- [What needs to be done]:
Check every line of the data for the string "vBlock" and copy the ones that have it.

- [Available data]:

-- ==== Sys2Proof/Tests/Slice0.lean ====
section
/-! SUPPORT. Tests: ill-formed commands are refused, words of the leaf's instructions written out from R68 and R77, and for
each statement a state and operands that meet its hypotheses (witness_<statement>). -/
namespace Sys2Proof.Tests

set_option Elab.async false

open Sys2Proof Sys2Proof.Machine

/-! ## Small states -/

/-- A chiplet in COMPUTE at slot 9, with twelve boughs in a row mapped one to one, and leaf 0 as given. -/
def chip (x : Leaf) : State :=
  { pins := { porst := true, porstPin := true, ready := true }
    boot := { phase := .compute, slotId := 9, width := 12, boughMap := (List.range 144).map (fun b => (b, b)) }
    leaves := [(0, x)] }

/-- A leaf that runs with `w` as its only instruction, a code window of 16 words and a data window of rows 1 to 16. -/
def core (w : Nat) (x : Leaf) : Leaf :=
  { x with run := .running, tcode := [(0, 0x00100000)], tdata := [(0, 0x00100001)], istore := [(0, BitVec.ofNat 32 w)] }

/-- Leaf 0 issues `w`, unguarded, in cycle 0. -/
def goes (w : Nat) (x : Leaf) (srcs : List Nat) (fp : Bool := false) : Bool := issues (chip (core w x)) 0 w 0 srcs fp 0

def rr (d a b : Nat) (msk : Nat := 0) : RR :=
  { g := 0, d := BitVec.ofNat 5 d, a := BitVec.ofNat 5 a, b := BitVec.ofNat 5 b, msk := BitVec.ofNat 3 msk }

def ri (d a imm : Nat) : RI := { g := 0, d := BitVec.ofNat 5 d, a := BitVec.ofNat 5 a, imm := BitVec.ofNat 12 imm }

def ag (d n : Nat) (msk : Nat := 0) : AGf :=
  { g := 0, d := BitVec.ofNat 5 d, ag := BitVec.ofNat 3 n, msk := BitVec.ofNat 3 msk, rsv := 0 }

def sf (d x y p : Nat) : Sf :=
  { g := 0, d := BitVec.ofNat 5 d, x := BitVec.ofNat 5 x, y := BitVec.ofNat 5 y, p := BitVec.ofNat 4 p }

def wff (d a b pd cn : Nat) : Wf :=
  { g := 0, d := BitVec.ofNat 5 d, a := BitVec.ofNat 5 a, b := BitVec.ofNat 5 b, pd := BitVec.ofNat 3 pd, cn := BitVec.ofNat 4 cn }

def tok (n : Nat) : Tok := { data := List.replicate 16 (BitVec.ofNat 32 n), tag := 7 }

/-- One token in every queue. -/
def fed : SMap Queue := (List.range 8).map (fun q => (q, { toks := [tok q] }))

/-! ## Words (R68, R77) -/

/-- R74's worked encoding: VFADD v0, v0, v1, plain, under p3 true and under p3 false. -/
theorem test_word_vfadd : wVV 0x19 0 (rr 0 0 1) = 0x64000080 ∧ wVV 0x19 0 { rr 0 0 1 with g := 0b1011 } = 0x66C00080
    ∧ wVV 0x19 0 { rr 0 0 1 with g := 0b0011 } = 0x64C00080 := by decide

/-- ADD s1, s2, s3 is 000001 0000 00001 00010 00011 0000000. -/
theorem test_word_add : wRR 0x01 0 (rr 1 2 3) = 0b00000100000000100010000110000000 := by decide

/-- STW s1, [s2 − 4 words] is 010001 0000 00001 00010 111111111100. -/
theorem test_word_stw : wRI 0x11 (ri 1 2 0xFFC) = 0b01000100000000100010111111111100 := by decide

/-- SRAI s1, s2, 31 is 000110 0000 00001 00010 10 00000 11111. -/
theorem test_word_srai : wSH 2 { g := 0, d := 1, a := 2, rsv := 0, amt := 31 } = 0b00011000000000100010100000011111 := by decide

/-- LIH s1, 0xABCD is 000111 0000 00001 1 1010101111001101. -/
theorem test_word_lih : wLI 1 { g := 0, d := 1, imm := 0xABCD } = 0b00011100000000111010101111001101 := by decide

/-- CMPI GE p2, s3, −1 is 001001 0000 11010 00011 111111111111. -/
theorem test_word_cmpi : wCMP 3 { g := 0, pd := 2, a := 3, imm := 0xFFF } = 0b00100100001101000011111111111111 := by decide

/-- BR s1, s2 + 3 is 001011 0000 00001 00010 000000000011; LOOPI k1, 200, END 9 is 001101 0000 01 11001000 000000001001. -/
theorem test_word_br : wBR { g := 0, d := 1, a := 2, target := 3 } = 0b00101100000000100010000000000011
    ∧ wLPI { g := 0, k := 1, count := 200, fin := 9 } = 0b00110100000111001000000000001001 := by decide

/-- VSTA v1, a2 under MK 0b101 is 010010 0000 00001 010 1 101 1 000000000. -/
theorem test_word_vsta : wAG 1 1 (ag 1 2 5) = 0b01001000000000101011011000000000 := by decide

/-- STEER v1, vq0, v2 by sq1 (P = 9) is 100000 0000 00001 10000 00010 1001 000. -/
theorem test_word_steer : wS 0 (sf 1 16 2 9) = 0b10000000000000110000000101001000 := by decide

/-- GWAIT s2, pair s4, s6, p1 is 100100 0000 00010 00100 00110 001 0000. -/
theorem test_word_gwait : wW 0x24 (wff 2 4 6 1 0) = 0b10010000000001000100001100010000 := by decide

/-- Undefined words: major 0x0F, FN 7 of the system major, an odd pair, MK with a port destination. -/
theorem test_illegal_words : legalWord (0x0F * 2 ^ 26) = false ∧ legalWord 7 = false
    ∧ legalWord (wRR 0x22 1 (rr 3 0 0)) = false ∧ legalWord (wVV 0x18 0 (rr 24 0 1 4)) = false := by decide

/-! ## Leaf instructions -/

theorem witness_ScalarAluResults :
    AluRows ⟨.add, 0, 1, fun a b => a + b⟩
    ∧ goes (wRR 0x01 0 (rr 31 1 2)) { sregs := [(1, 5), (2, 0xFFFFFFFF)] } [1, 2] = true
    ∧ goes (wRR 0x01 15 (rr 0 1 0)) {} [1] = true ∧ goes (wRR 0x01 16 (rr 3 3 0)) {} [3] = true :=
  ⟨.head _, by decide +kernel⟩

theorem witness_ScalarImmediateResults :
    ImmRows ⟨.addi, 2, fun a b => a + b⟩ ∧ ShiftRows ⟨.slli, 0, fun a n => a <<< n⟩
    ∧ goes (wRI 2 (ri 1 1 0x800)) {} [1] = true
    ∧ goes (wSH 0 { g := 0, d := 1, a := 2, rsv := 0, amt := 31 }) {} [2] = true
    ∧ goes (wLI 0 { g := 0, d := 0, imm := 0x8000 }) {} [] = true
    ∧ goes (wLI 1 { g := 0, d := 5, imm := 0xFFFF }) {} [5] = true ∧ goes (wRR 0x01 17 (rr 4 0 0)) { preds := 0xA5 } [] = true :=
  ⟨.head _, .head _, by decide +kernel⟩

theorem witness_PredicateResults :
    CmpRows ⟨.eq, 0, fun a b => a = b⟩ ∧ CmpiRows ⟨.cmpiEq, 0, fun a b => a = b⟩ ∧ PredRows ⟨.pand, 0, fun a b => a && b⟩
    ∧ goes (wRR 0x08 0 (rr 7 1 2)) {} [1, 2] = true ∧ goes (wCMP 0 { g := 0, pd := 0, a := 31, imm := 0 }) {} [31] = true
    ∧ goes (wRR 0x0A 0 (rr 1 1 7)) {} [] = true ∧ goes (wRR 0x01 18 (rr 0 9 0)) { sregs := [(9, 0xFF)] } [9] = true :=
  ⟨.head _, .head _, .head _, by decide +kernel⟩

theorem witness_VectorIntegerResults :
    VecRows ⟨.vadd, 0, fun a b => a + b⟩
    ∧ goes (wVV 0x18 0 (rr 24 16 16)) { queues := fed } (vkey 16 ++ vkey 16 ++ mkey 0) = true
    ∧ vecReady (core 0 { queues := fed }) 0 [16, 16] 24 = true
    ∧ goes (wVV 0x18 14 (rr 15 0 0 7)) {} (vkey 0 ++ mkey 7) = true ∧ vecReady (core 0 {}) 0 [0] 15 = true
    ∧ goes (wVV 0x18 15 (rr 0 15 0 1)) {} (vkey 15 ++ mkey 1) = true ∧ vecReady (core 0 {}) 0 [15] 0 = true :=
  ⟨.head _, by decide +kernel⟩

theorem witness_VectorFloatResults :
    FpRows2 ⟨.vfadd, 0, 4, fun rm a b _ => faddW rm a b⟩ ∧ FpRows3 ⟨.vfma, 3, 4, fun rm a b d => ffmaW rm false false a b d⟩
    ∧ FpRows1 ⟨.vfabs, 8, 4, fun _ a _ _ => (a &&& 0x7FFFFFFF, 0)⟩
    ∧ goes (wVV 0x19 0 (rr 1 19 2)) { queues := fed } (vkey 19 ++ vkey 2 ++ mkey 0) true = true
    ∧ vecReady (core 0 { queues := fed }) 0 [19, 2] 1 = true
    ∧ goes (wVV 0x19 3 (rr 1 2 3 5)) {} (vkey 2 ++ vkey 3 ++ vkey 1 ++ mkey 5) true = true ∧ vecReady (core 0 {}) 0 [2, 3] 1 = true
    ∧ goes (wVV 0x19 8 (rr 25 2 0)) {} (vkey 2 ++ mkey 0) true = true ∧ vecReady (core 0 {}) 0 [2] 25 = true :=
  ⟨.head _, .head _, .head _, by decide +kernel⟩

theorem witness_VectorConversionResults :
    VxfRows ⟨.vrcp, 0, 8, fun _ a _ _ => (vrcpW a, 0)⟩
    ∧ goes (wVV 0x1D 0 (rr 1 2 0 3)) {} (vkey 2 ++ mkey 3) true = true ∧ vecReady (core 0 {}) 0 [2] 1 = true
    ∧ goes (wVV 0x1C 0 (rr 1 2 0)) {} (vkey 2 ++ mkey 0) true = true :=
  ⟨.head _, by decide +kernel⟩

theorem witness_VectorCompareResults :
    VcmpRows ⟨.veq, 0, fun a b => a = b, fun _ _ => false⟩
    ∧ goes (wVV 0x1A 0 (rr 3 16 17 6)) { queues := fed } (vkey 16 ++ vkey 17 ++ mkey 6) = true
    ∧ vBlock (core 0 { queues := fed }) 0 [16, 17] 0 = none :=
  ⟨.head _, by decide +kernel⟩

theorem witness_VectorMoveResults :
    goes (wVV 0x1B 0 (rr 1 2 3 4)) {} (vkey 2 ++ vkey 3 ++ mkey 4) = true ∧ vecReady (core 0 {}) 0 [2, 3] 1 = true
    ∧ goes (wVV 0x1B 1 (rr 24 9 0)) {} (9 :: mkey 0) = true ∧ vecReady (core 0 {}) 0 [] 24 = true
    ∧ goes (wVV 0x1B 4 (rr 1 2 3 2)) {} (vkey 2 ++ vkey 3 ++ mkey 2) = true
    ∧ goes (wVV 0x1B 3 (rr 1 9 15)) {} (9 :: vkey 1) = true := by decide +kernel

theorem witness_VectorToScalarResults :
    RedRows ⟨.vrsum, 5, 4, fun _ sel v => (redSum sel v, 0)⟩
    ∧ goes (wVV 0x1B 2 (rr 1 16 15)) { queues := fed } (vkey 16) = true ∧ vBlock (core 0 { queues := fed }) 0 [16] 0 = none
    ∧ goes (wVV 0x1B 5 (rr 1 2 0 4)) {} (vkey 2 ++ mkey 4) = true ∧ vBlock (core 0 {}) 0 [2] 0 = none
    ∧ goes (wVV 0x1B 10 (rr 3 1 0)) {} [1] = true ∧ goes (wVV 0x1B 11 (rr 1 3 0)) {} [67] = true
    ∧ goes (wVV 0x1B 12 (rr 1 0 0)) {} [64] = true :=
  ⟨.head _, by decide +kernel⟩

theorem witness_LoadResults :
    let s (w : Nat) (x : Leaf) := chip (core w x)
    goes (wRI 0x10 (ri 1 0 255)) {} [0, spadKey] = true
    ∧ loadsAt (s (wRI 0x10 (ri 1 0 255)) {}) 0 (immAddr (core 0 {}) (ri 1 0 255) 4) 4 1084 = true
    ∧ goes (wRI 0x13 (ri 25 0 15)) {} [0, spadKey] = true ∧ vecReady (core 0 {}) 0 [] 25 = true
    ∧ loadsAt (s (wRI 0x13 (ri 25 0 15)) {}) 0 (immAddr (core 0 {}) (ri 25 0 15) 64) 64 1024 = true
    ∧ goes (wAG 0 0 (ag 1 2)) {} [spadKey] = true ∧ loadsAt (s (wAG 0 0 (ag 1 2)) {}) 0 (agAddr {}) 4 64 = true
    ∧ goes (wAG 1 0 (ag 1 2)) {} [spadKey] = true ∧ loadsAt (s (wAG 1 0 (ag 1 2)) {}) 0 (agAddr {}) 64 64 = true := by
  decide +kernel

theorem witness_StoreResults :
    let s (w : Nat) (x : Leaf) := chip (core w x)
    goes (wRI 0x11 (ri 1 0 255)) {} [0, 1, spadKey] = true
    ∧ storesAt (s (wRI 0x11 (ri 1 0 255)) {}) 0 1020 4 1084 (wordBit 1084) = true ∧ immAddr (core 0 {}) (ri 1 0 255) 4 = 1020
    ∧ goes (wAG 0 1 (ag 1 7)) {} [1, spadKey] = true ∧ storesAt (s (wAG 0 1 (ag 1 7)) {}) 0 (agAddr {}) 4 64 (wordBit 64) = true
    ∧ goes (wRI 0x14 (ri 16 0 15)) { queues := fed } (0 :: spadKey :: vkey 16) = true
    ∧ vBlock (core 0 { queues := fed }) 0 [16] 0 = none
    ∧ storesAt (s (wRI 0x14 (ri 16 0 15)) { queues := fed }) 0 (immAddr (core 0 {}) (ri 16 0 15) 64) 64 1024 0xFFFF = true
    ∧ goes (wAG 1 1 (ag 1 2 7)) {} (spadKey :: vkey 1 ++ mkey 7) = true
    ∧ storesAt (s (wAG 1 1 (ag 1 2 7)) {}) 0 (agAddr {}) 64 64 (selMask (core 0 {}) 7) = true := by decide +kernel

theorem witness_IndexedAccessResults :
    let x := core (wVV 0x15 0 (rr 1 2 3 1)) {}
    let y := core (wVV 0x15 1 (rr 1 2 3)) {}
    goes (wVV 0x15 0 (rr 1 2 3 1)) {} (2 :: spadKey :: vkey 3 ++ mkey 1) = true ∧ vecReady x 0 [3] 1 = true
    ∧ laneFault x (laneOffs x (rr 1 2 3 1)) = none ∧ sbHolds x ((laneOffs x (rr 1 2 3 1)).map (fun p => laneWord x p.2)) false = false
    ∧ coreWins (chip x) 0 (firstRows ((laneOffs x (rr 1 2 3 1)).map (fun p => laneWord x p.2))) false = true
    ∧ ((laneOffs x (rr 1 2 3 1)).map (fun p => laneWord x p.2)).all (fun w =>
        (firstRows ((laneOffs x (rr 1 2 3 1)).map (fun p => laneWord x p.2))).contains (w / 16)
          && (coreWord (coreAtBank (chip x) 0 (firstRows ((laneOffs x (rr 1 2 3 1)).map (fun p => laneWord x p.2))) false) 0 w).2
            = (false, false)) = true
    ∧ goes (wVV 0x15 1 (rr 1 2 3)) {} (2 :: spadKey :: vkey 3 ++ vkey 1 ++ mkey 0) = true ∧ vBlock y 0 [3, 1] 0 = none
    ∧ laneFault y (laneOffs y (rr 1 2 3)) = none
    ∧ sbHolds y ((laneOffs y (rr 1 2 3)).map (fun p => laneWord y p.2)) true = false
    ∧ buffered y ((laneOffs y (rr 1 2 3)).map (fun p => laneWord y p.2 / 16)) = false
    ∧ coreWins (chip y) 0 (firstRows ((laneOffs y (rr 1 2 3)).map (fun p => laneWord y p.2))) true = true := by decide +kernel

theorem witness_SteeringResults :
    let x := core 0 { queues := fed }
    SteerRows ⟨.steer, 0, fun f _ => f.x, fun f p => some (if p then f.d else f.y)⟩
    ∧ ScalarSteerRows ⟨.ssteer, 4, fun f _ => f.x, fun f p => some (if p then f.d else f.y)⟩
    ∧ pTrue x 9 = true ∧ goes (wS 0 (sf 24 16 2 9)) { queues := fed } (pKey 9 ++ vkey 16) = true
    ∧ firstBlock (((pQueue 9 ++ vqs [16]).eraseDups.map (fun q => popBlock x 0 q true))
        ++ (((some 24 : Option Nat).bind vPort).toList.map (pushBlock x))) = none ∧ deliverable x 24 = true
    ∧ goes (wS 4 (sf 4 2 5 11)) { queues := fed } (pKey 11 ++ [206]) = true
    ∧ firstBlock (((pQueue 11 ++ [6]).eraseDups.map (fun q => popBlock x 0 q true)) ++ ([2].map (pushBlock x))) = none
    ∧ (effect x).isSome = true := by
  intro x
  exact ⟨.head _, .head _, by decide +kernel⟩

theorem witness_QueueResults :
    goes (wRR 0x21 0 (rr 1 0 3)) { queues := fed } [207] = true ∧ popBlock (core 0 { queues := fed }) 0 7 true = none
    ∧ goes (wRR 0x21 1 (rr 1 0 0)) { queues := fed } [204] = true ∧ popBlock (core 0 { queues := fed }) 0 4 false = none
    ∧ goes (wRR 0x21 2 (rr 1 2 3)) {} [2, 3] = true ∧ pushBlock (core 0 {}) 3 = none ∧ (effect (core 0 {})).isSome = true
    ∧ goes (wRR 0x21 3 (rr 7 0 3)) {} [] = true ∧ goes (wRR 0x21 4 (rr 0 0 0)) {} [] = true
    ∧ goes (wRR 0x21 5 (rr 1 0 1)) {} [] = true ∧ goes (wRR 0x21 6 (rr 1 0 0)) {} [] = true := by decide +kernel

theorem witness_LocalCounterResults :
    let x : Leaf := { lcs := [(3, 0xFFFFFFFFFFFFFFFF)], sregs := [(4, 9)] }
    goes (wRR 0x22 1 (rr 30 0 15)) x [] = true ∧ goes (wRR 0x22 0 (rr 0 4 3)) x [4] = true ∧ performs (core 0 x) = true
    ∧ goes (wW 0x23 (wff 2 4 0 1 3)) x (pairKeys 4 ++ [0]) = true
    ∧ (spair (core 0 x) 4).toNat ≤ (lcSeen (core 0 x) 3).toNat
    ∧ (lcSeen (core 0 x) 2).toNat < (spair (core 0 x) 4).toNat
    ∧ goes (wW 0x23 (wff 2 4 0 1 2)) x (pairKeys 4 ++ [0]) = true
    ∧ goes (wW 0x24 (wff 2 4 6 1 0)) x (2 :: pairKeys 4 ++ [6]) = true := by decide +kernel

/-- s2 and s3 hold the global address of heartwood byte 0x40 of this chiplet. -/
def here : SMap Word := [(2, 0x40), (3, 0xFFFF8000), (6, 1)]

- [Expected answer]:
    ∧ vBlock (core 0 { queues := fed }) 0 [16, 17] 0 = none :=
    ∧ goes (wVV 0x1B 2 (rr 1 16 15)) { queues := fed } (vkey 16) = true ∧ vBlock (core 0 { queues := fed }) 0 [16] 0 = none
    ∧ goes (wVV 0x1B 5 (rr 1 2 0 4)) {} (vkey 2 ++ mkey 4) = true ∧ vBlock (core 0 {}) 0 [2] 0 = none
    ∧ vBlock (core 0 { queues := fed }) 0 [16] 0 = none
    ∧ goes (wVV 0x15 1 (rr 1 2 3)) {} (2 :: spadKey :: vkey 3 ++ vkey 1 ++ mkey 0) = true ∧ vBlock y 0 [3, 1] 0 = none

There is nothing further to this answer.